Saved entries
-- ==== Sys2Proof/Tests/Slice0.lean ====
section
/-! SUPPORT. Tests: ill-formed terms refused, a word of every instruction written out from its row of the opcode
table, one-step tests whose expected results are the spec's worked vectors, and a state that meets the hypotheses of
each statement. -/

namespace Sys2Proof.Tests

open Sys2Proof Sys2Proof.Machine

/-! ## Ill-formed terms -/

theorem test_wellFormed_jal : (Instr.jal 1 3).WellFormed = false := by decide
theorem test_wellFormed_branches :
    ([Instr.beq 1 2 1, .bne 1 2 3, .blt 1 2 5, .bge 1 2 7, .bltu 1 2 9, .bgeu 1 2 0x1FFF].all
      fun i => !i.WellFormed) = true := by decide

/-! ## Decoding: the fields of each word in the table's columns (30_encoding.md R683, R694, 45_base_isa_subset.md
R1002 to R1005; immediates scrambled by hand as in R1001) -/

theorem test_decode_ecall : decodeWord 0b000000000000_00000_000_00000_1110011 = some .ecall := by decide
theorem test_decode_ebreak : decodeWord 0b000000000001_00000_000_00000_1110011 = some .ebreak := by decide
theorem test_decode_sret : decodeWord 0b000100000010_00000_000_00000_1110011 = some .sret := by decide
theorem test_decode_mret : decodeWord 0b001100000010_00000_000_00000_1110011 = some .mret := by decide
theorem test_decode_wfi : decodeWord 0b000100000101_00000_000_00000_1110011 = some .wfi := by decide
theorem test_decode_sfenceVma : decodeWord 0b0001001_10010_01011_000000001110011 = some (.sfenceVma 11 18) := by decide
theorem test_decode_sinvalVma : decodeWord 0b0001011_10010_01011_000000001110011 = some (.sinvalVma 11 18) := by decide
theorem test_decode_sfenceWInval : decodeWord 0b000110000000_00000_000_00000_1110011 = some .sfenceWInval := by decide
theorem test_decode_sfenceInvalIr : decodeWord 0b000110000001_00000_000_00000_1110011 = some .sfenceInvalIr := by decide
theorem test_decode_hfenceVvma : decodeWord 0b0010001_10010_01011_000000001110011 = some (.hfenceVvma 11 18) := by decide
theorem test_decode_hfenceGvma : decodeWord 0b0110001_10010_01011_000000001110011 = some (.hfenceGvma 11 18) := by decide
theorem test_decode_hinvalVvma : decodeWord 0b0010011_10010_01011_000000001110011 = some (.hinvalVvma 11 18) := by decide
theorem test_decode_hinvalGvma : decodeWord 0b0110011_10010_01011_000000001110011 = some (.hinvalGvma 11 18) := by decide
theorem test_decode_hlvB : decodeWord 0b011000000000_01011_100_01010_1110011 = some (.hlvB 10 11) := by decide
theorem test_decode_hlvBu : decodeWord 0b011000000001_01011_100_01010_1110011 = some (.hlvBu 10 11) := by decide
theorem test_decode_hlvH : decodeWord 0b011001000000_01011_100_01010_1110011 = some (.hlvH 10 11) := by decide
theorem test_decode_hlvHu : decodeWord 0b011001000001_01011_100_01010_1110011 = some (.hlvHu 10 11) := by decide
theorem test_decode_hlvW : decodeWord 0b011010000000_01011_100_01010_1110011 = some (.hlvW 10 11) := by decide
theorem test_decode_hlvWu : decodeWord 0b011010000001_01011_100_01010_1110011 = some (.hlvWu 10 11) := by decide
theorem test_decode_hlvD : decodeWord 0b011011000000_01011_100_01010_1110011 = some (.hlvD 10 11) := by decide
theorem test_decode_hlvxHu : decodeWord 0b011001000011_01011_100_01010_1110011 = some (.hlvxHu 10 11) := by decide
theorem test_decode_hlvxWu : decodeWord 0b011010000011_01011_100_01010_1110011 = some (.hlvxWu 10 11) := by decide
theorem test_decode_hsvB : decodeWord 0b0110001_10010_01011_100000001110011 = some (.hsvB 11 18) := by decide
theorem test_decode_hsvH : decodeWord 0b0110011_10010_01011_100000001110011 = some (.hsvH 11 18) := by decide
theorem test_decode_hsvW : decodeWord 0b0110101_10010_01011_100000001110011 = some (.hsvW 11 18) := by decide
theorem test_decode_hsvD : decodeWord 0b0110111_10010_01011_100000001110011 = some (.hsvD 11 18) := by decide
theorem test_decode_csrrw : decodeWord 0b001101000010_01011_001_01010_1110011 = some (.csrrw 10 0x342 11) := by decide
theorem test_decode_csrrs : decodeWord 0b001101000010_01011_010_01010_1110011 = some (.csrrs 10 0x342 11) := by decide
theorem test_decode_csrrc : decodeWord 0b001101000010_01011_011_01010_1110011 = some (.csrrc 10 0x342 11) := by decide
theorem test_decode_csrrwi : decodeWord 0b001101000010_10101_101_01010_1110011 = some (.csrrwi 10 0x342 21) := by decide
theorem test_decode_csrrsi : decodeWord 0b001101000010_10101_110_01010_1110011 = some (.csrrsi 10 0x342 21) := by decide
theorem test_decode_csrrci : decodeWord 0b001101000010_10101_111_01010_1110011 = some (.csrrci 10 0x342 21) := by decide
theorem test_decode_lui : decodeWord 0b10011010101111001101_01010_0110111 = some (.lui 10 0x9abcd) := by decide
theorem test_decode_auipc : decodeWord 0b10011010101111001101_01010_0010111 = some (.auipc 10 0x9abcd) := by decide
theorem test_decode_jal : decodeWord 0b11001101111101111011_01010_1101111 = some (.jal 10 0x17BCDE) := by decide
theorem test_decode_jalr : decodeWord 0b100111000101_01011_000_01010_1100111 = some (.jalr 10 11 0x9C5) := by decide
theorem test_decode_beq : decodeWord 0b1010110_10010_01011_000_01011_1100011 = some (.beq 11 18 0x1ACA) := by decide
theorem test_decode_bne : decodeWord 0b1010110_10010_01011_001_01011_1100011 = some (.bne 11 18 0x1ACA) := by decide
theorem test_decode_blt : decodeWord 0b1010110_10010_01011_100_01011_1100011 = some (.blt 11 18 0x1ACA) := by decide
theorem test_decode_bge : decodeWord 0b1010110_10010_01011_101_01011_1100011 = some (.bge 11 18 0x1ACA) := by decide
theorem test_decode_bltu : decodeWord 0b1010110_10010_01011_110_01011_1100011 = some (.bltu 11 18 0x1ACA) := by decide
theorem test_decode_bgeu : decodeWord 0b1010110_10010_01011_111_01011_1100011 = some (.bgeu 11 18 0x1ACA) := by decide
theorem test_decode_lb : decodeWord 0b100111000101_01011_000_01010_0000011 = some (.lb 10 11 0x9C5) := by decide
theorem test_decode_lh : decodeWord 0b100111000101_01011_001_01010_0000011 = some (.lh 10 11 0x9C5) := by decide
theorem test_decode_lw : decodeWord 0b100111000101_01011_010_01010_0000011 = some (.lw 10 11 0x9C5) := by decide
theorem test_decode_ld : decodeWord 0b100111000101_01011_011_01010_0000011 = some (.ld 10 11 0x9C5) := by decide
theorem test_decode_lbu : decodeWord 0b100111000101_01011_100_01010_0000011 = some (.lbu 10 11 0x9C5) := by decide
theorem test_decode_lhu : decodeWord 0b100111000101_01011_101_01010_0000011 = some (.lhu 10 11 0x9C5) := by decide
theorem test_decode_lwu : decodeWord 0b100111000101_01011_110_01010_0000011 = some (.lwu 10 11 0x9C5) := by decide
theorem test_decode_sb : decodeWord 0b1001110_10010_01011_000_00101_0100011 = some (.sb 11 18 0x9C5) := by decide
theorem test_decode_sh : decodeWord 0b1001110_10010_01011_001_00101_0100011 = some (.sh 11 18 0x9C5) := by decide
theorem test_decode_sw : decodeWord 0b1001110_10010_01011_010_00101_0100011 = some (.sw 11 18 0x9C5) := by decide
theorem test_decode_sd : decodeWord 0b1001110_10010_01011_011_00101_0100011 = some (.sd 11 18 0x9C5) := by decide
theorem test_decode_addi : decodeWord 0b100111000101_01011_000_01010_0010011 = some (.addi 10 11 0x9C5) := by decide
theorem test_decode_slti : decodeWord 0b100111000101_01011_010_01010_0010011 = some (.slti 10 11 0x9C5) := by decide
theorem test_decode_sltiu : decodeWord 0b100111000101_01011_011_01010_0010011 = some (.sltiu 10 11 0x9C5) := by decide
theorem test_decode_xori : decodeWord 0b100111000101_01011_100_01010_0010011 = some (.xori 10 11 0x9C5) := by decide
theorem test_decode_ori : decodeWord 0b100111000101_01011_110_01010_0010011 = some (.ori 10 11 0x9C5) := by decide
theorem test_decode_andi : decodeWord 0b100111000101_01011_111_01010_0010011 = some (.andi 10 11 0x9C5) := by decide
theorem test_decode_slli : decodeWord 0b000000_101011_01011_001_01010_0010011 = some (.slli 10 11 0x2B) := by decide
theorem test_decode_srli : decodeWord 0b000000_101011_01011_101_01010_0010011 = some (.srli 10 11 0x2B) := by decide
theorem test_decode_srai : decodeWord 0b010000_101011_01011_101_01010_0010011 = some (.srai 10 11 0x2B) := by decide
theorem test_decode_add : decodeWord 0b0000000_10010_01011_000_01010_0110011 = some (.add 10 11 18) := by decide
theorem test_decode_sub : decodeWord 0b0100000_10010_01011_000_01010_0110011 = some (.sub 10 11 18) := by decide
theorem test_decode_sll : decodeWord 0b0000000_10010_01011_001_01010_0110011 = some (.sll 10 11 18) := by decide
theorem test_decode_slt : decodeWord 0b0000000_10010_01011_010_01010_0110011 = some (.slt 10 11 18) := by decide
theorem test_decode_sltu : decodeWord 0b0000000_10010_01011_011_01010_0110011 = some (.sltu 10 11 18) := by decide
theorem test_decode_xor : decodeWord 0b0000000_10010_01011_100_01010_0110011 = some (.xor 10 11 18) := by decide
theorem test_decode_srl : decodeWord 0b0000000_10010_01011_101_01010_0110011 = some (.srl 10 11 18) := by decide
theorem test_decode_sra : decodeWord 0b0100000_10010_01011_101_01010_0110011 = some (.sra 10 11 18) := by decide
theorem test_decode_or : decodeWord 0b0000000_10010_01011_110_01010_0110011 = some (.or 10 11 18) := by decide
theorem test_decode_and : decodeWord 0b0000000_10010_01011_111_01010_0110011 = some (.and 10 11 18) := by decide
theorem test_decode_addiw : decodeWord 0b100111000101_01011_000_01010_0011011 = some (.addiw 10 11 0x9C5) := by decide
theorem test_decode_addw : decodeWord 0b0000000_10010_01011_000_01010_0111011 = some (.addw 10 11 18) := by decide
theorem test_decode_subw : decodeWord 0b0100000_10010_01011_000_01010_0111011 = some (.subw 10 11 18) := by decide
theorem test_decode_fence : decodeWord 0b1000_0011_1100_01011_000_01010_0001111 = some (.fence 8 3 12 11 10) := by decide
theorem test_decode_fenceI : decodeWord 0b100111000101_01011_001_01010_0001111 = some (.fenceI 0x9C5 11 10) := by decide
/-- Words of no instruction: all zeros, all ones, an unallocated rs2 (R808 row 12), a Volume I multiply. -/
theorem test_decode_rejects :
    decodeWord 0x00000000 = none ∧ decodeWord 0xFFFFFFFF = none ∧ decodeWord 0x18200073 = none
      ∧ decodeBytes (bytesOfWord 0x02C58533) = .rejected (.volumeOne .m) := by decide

--

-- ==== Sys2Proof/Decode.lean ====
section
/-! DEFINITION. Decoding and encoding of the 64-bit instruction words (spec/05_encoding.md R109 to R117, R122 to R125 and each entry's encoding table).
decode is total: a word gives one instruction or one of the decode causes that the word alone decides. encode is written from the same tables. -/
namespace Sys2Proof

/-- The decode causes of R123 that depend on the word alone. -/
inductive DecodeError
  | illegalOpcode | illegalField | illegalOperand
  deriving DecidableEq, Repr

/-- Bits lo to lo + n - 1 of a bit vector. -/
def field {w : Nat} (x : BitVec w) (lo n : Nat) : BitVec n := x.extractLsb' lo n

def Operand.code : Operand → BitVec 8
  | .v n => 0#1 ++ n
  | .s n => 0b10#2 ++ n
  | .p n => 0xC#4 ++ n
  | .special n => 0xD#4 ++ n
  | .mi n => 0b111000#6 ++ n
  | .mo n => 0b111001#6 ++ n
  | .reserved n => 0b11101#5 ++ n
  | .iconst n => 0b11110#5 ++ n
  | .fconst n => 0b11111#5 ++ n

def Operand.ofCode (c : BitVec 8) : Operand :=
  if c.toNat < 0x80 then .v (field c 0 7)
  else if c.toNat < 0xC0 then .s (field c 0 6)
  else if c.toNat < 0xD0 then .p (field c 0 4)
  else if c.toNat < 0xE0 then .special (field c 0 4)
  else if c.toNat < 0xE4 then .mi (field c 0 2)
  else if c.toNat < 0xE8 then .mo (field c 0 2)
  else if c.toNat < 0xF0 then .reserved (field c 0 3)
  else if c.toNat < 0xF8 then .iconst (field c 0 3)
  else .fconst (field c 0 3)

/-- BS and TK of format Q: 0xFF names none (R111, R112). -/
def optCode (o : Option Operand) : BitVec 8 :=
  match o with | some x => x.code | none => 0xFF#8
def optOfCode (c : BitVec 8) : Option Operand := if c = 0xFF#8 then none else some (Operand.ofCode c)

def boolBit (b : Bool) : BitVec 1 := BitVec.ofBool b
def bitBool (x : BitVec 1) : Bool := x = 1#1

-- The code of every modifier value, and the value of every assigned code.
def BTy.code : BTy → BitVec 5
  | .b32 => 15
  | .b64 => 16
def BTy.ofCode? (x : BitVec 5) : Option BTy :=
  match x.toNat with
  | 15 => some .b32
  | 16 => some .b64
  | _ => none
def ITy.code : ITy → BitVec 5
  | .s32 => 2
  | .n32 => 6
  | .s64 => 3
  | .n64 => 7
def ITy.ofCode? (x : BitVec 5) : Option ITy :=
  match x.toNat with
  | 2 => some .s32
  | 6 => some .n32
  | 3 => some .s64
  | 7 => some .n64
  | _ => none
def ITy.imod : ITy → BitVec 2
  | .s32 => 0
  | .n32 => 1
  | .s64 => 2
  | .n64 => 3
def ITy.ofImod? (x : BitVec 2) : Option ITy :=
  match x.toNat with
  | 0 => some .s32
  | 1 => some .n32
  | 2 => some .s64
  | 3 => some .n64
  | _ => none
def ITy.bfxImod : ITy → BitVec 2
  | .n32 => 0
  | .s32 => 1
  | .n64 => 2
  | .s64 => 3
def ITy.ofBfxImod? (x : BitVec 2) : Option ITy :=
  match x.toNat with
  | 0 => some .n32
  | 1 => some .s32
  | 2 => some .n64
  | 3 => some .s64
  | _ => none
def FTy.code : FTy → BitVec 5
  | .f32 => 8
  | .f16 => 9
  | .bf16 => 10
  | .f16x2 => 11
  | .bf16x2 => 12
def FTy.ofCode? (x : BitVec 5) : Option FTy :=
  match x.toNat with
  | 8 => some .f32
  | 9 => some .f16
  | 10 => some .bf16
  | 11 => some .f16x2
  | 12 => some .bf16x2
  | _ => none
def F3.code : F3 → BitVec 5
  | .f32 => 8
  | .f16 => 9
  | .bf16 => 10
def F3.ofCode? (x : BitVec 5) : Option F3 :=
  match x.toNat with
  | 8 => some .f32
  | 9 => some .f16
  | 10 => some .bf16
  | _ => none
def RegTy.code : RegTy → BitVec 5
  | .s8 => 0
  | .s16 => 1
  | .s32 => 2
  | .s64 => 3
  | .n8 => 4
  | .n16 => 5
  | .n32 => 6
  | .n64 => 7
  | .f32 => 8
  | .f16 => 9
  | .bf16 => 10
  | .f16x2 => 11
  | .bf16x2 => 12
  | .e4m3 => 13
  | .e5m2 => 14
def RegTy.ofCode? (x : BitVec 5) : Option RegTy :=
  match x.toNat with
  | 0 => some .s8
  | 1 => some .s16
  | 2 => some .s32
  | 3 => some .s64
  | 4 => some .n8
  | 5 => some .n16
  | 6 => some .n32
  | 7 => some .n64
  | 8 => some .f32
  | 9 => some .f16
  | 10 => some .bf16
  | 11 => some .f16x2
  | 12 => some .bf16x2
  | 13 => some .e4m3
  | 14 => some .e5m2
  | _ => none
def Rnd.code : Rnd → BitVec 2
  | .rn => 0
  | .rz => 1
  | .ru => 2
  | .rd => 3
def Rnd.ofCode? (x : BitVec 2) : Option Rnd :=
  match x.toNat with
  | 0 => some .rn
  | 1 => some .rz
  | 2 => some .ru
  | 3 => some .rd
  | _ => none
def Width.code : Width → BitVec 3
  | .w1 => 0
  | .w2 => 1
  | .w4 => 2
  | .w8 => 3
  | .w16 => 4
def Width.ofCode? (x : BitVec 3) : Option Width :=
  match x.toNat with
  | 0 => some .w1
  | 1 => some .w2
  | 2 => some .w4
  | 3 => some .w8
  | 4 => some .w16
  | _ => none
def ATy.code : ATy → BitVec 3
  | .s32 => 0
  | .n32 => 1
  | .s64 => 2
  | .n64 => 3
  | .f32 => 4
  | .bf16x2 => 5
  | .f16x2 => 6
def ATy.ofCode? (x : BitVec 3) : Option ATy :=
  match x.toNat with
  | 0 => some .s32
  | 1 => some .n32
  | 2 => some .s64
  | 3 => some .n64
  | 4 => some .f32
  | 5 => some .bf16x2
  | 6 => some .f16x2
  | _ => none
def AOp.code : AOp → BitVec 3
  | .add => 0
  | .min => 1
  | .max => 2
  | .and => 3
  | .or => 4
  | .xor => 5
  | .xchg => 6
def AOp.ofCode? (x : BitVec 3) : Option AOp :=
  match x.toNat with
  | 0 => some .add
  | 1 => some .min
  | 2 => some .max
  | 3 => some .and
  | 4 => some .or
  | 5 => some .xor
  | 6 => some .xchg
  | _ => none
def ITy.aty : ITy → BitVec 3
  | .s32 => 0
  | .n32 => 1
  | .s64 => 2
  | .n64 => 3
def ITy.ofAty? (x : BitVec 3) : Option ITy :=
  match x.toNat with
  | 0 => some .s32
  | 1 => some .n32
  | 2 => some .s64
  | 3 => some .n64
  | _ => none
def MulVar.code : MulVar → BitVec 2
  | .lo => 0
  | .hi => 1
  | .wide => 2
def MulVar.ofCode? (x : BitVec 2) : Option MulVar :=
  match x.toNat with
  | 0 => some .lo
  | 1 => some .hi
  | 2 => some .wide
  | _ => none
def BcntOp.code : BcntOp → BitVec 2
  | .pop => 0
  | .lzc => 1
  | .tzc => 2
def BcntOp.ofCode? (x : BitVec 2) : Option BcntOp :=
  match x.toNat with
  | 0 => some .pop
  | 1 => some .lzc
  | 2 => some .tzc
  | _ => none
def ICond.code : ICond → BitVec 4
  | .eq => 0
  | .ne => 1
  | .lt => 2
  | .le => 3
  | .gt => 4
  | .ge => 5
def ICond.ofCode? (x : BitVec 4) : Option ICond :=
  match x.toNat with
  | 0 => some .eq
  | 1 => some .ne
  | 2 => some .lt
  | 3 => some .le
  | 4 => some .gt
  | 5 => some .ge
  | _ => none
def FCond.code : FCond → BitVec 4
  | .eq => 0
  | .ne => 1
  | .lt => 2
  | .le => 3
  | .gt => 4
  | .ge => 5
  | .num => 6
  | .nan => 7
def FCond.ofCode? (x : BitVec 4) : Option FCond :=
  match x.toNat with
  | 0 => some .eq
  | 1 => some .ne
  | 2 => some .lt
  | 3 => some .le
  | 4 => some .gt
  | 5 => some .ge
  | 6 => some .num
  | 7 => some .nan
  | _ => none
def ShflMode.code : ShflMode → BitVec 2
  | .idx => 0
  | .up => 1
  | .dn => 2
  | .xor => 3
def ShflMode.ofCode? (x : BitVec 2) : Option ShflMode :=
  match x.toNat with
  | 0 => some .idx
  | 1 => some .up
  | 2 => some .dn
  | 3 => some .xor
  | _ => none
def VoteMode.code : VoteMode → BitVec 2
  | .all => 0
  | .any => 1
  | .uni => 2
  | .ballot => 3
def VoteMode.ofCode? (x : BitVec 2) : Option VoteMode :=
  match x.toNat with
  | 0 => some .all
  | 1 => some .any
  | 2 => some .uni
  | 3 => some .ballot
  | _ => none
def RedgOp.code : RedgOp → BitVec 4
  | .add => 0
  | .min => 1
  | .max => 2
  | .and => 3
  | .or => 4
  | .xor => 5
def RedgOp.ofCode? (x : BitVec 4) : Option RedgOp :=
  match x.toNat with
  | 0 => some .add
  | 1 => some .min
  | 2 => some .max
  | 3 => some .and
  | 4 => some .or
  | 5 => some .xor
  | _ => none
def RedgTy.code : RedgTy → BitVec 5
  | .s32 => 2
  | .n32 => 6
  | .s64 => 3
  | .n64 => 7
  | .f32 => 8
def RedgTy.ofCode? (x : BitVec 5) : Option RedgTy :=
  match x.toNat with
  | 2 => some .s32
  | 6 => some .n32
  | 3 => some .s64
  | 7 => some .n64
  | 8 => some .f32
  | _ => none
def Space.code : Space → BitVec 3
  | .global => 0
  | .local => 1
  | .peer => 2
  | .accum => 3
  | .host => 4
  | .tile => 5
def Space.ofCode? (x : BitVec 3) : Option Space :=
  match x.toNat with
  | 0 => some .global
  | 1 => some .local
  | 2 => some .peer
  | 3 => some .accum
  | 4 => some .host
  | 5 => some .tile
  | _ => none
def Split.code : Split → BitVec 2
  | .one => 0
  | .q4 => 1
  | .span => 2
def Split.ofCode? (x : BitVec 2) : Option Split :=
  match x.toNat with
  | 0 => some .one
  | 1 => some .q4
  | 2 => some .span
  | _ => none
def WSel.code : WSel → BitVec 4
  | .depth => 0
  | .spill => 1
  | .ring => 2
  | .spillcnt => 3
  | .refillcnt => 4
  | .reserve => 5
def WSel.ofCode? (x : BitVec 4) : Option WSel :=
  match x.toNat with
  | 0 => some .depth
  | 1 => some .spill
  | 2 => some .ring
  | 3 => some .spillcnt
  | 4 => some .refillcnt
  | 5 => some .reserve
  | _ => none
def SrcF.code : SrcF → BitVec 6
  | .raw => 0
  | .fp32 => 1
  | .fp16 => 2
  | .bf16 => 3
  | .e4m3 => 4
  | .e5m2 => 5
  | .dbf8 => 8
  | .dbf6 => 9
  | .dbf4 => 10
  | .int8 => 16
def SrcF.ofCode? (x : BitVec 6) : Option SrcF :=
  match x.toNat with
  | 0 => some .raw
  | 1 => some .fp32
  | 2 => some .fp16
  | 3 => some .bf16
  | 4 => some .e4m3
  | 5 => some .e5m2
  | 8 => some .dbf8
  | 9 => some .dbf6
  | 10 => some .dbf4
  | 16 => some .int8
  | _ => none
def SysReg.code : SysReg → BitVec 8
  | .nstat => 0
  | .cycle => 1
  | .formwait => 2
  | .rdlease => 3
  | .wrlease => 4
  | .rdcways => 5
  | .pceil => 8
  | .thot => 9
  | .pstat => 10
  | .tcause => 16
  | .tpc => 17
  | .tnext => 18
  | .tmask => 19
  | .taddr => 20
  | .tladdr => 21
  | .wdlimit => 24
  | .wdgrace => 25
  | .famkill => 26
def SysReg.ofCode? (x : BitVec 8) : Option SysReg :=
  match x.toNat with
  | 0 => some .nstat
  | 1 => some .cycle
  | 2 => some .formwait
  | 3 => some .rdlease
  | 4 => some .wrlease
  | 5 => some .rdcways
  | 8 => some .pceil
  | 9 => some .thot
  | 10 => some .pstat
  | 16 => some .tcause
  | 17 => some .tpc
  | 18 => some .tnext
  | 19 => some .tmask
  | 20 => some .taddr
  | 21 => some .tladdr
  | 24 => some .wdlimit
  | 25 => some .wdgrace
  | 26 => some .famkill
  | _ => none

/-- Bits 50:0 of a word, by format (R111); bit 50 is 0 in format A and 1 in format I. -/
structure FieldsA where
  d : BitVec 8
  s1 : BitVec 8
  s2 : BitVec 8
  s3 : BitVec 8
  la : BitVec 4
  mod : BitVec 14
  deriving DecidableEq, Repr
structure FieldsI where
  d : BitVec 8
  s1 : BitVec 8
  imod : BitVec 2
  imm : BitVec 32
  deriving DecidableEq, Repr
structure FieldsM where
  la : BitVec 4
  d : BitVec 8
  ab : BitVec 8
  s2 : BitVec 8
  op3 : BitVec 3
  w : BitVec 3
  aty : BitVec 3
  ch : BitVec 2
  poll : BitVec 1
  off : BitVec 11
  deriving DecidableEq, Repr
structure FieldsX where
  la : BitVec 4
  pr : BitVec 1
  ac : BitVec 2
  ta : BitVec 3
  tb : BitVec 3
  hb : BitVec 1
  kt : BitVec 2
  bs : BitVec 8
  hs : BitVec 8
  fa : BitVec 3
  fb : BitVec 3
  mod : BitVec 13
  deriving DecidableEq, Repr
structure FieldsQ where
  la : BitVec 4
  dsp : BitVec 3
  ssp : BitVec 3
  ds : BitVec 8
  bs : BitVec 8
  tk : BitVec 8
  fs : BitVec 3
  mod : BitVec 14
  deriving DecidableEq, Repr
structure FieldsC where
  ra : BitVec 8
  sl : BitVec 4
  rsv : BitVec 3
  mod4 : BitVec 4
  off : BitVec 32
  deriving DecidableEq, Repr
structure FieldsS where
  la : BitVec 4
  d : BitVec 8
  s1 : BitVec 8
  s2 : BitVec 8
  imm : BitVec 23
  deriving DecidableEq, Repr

---

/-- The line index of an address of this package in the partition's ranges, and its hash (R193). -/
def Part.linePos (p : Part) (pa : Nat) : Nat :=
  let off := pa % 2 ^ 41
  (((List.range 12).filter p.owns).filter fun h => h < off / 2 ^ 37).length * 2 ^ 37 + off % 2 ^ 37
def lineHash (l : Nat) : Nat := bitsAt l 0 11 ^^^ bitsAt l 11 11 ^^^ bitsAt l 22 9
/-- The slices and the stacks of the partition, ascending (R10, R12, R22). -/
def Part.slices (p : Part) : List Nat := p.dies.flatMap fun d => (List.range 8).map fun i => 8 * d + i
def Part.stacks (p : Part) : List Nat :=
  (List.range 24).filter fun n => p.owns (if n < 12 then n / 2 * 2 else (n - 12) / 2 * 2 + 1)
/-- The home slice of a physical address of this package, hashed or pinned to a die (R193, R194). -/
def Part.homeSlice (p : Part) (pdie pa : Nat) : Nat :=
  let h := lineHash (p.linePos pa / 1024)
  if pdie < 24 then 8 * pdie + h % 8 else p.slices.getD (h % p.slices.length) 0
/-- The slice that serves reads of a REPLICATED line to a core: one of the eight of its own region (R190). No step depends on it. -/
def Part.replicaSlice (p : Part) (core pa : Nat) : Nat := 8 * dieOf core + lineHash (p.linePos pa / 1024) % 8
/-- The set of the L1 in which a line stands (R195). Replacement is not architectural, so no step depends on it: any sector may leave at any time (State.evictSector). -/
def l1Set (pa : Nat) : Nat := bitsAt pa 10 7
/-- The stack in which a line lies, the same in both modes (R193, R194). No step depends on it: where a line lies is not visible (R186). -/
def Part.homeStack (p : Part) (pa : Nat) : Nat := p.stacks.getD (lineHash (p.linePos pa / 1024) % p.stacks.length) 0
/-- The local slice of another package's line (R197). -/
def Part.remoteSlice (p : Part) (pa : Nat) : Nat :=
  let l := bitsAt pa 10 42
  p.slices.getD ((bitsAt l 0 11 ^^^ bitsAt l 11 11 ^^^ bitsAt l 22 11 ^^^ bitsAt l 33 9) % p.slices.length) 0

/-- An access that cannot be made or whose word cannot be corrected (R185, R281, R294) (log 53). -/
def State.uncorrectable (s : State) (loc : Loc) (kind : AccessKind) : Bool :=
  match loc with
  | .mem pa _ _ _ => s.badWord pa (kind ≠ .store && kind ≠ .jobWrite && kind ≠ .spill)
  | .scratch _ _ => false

[What to do]:
Each line in the data that holds the string "RegTy" must be returned.

[Result]:
def RegTy.code : RegTy → BitVec 5
def RegTy.ofCode? (x : BitVec 5) : Option RegTy :=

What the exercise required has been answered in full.